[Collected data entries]
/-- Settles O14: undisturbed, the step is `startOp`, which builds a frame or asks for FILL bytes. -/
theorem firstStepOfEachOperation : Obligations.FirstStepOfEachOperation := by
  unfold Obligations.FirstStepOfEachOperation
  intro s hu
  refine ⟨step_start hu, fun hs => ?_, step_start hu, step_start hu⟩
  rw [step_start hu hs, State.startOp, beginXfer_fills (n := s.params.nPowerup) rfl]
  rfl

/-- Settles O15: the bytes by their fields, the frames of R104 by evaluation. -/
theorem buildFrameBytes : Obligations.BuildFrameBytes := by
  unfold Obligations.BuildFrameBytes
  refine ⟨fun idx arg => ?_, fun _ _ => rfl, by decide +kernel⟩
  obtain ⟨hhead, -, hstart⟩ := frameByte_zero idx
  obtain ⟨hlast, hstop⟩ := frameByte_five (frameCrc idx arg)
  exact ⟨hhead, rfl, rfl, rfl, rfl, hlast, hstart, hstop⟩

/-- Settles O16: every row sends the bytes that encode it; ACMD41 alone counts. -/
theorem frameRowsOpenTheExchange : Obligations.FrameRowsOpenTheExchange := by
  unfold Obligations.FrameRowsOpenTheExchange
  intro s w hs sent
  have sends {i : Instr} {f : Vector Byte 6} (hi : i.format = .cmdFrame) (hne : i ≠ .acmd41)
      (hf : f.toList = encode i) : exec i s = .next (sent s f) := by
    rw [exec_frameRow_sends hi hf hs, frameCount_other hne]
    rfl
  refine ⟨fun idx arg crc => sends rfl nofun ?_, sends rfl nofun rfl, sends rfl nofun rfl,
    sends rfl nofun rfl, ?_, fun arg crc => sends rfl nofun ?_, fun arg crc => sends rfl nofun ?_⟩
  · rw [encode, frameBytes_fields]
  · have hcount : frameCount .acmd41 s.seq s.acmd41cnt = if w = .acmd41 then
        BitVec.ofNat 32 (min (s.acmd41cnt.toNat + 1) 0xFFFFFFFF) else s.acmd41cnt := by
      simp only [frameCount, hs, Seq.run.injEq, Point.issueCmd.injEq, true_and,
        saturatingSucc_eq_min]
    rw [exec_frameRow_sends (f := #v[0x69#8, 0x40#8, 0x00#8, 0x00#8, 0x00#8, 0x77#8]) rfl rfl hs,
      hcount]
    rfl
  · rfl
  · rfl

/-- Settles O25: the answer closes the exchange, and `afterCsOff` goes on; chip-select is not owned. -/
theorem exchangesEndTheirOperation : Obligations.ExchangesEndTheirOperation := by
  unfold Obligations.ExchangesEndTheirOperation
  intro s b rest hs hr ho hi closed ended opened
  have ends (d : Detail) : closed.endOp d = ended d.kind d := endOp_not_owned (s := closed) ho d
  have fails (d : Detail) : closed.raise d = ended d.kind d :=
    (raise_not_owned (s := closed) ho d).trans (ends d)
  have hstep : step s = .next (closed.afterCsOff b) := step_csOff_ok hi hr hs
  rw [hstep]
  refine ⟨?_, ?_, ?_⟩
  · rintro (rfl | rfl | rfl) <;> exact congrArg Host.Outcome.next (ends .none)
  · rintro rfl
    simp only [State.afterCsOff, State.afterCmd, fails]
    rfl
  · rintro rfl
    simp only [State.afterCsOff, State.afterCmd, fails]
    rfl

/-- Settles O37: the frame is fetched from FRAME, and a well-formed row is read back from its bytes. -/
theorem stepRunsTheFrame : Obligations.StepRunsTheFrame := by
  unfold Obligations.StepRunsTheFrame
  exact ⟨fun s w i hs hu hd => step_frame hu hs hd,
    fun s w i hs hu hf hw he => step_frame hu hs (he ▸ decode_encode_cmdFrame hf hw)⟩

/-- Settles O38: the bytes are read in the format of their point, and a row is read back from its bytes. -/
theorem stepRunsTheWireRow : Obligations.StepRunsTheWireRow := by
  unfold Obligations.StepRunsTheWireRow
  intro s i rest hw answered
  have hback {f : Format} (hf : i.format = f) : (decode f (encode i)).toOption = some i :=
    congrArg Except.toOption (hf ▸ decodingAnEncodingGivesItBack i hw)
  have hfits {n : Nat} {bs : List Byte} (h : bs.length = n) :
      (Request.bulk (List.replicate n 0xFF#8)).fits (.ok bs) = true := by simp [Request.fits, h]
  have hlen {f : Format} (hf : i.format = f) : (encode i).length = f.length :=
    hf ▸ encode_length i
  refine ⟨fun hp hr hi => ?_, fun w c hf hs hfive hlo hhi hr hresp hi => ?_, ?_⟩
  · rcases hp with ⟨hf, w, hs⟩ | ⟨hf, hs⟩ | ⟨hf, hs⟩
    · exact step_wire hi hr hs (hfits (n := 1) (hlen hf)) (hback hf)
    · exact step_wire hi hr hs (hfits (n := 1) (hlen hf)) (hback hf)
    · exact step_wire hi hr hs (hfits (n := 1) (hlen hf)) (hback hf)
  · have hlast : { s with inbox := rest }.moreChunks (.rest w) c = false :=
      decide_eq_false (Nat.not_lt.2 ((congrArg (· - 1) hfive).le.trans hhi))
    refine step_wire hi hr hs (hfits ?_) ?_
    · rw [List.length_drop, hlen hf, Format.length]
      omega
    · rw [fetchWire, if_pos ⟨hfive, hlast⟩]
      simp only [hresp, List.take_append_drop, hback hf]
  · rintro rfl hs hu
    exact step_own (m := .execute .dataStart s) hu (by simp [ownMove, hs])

-- EXERCISE AIM --
Your answer should be the lines of the records that hold the string "trans".

-- ANSWER TO THIS EXERCISE --
    (raise_not_owned (s := closed) ho d).trans (ends d)
      decide_eq_false (Nat.not_lt.2 ((congrArg (· - 1) hfive).le.trans hhi))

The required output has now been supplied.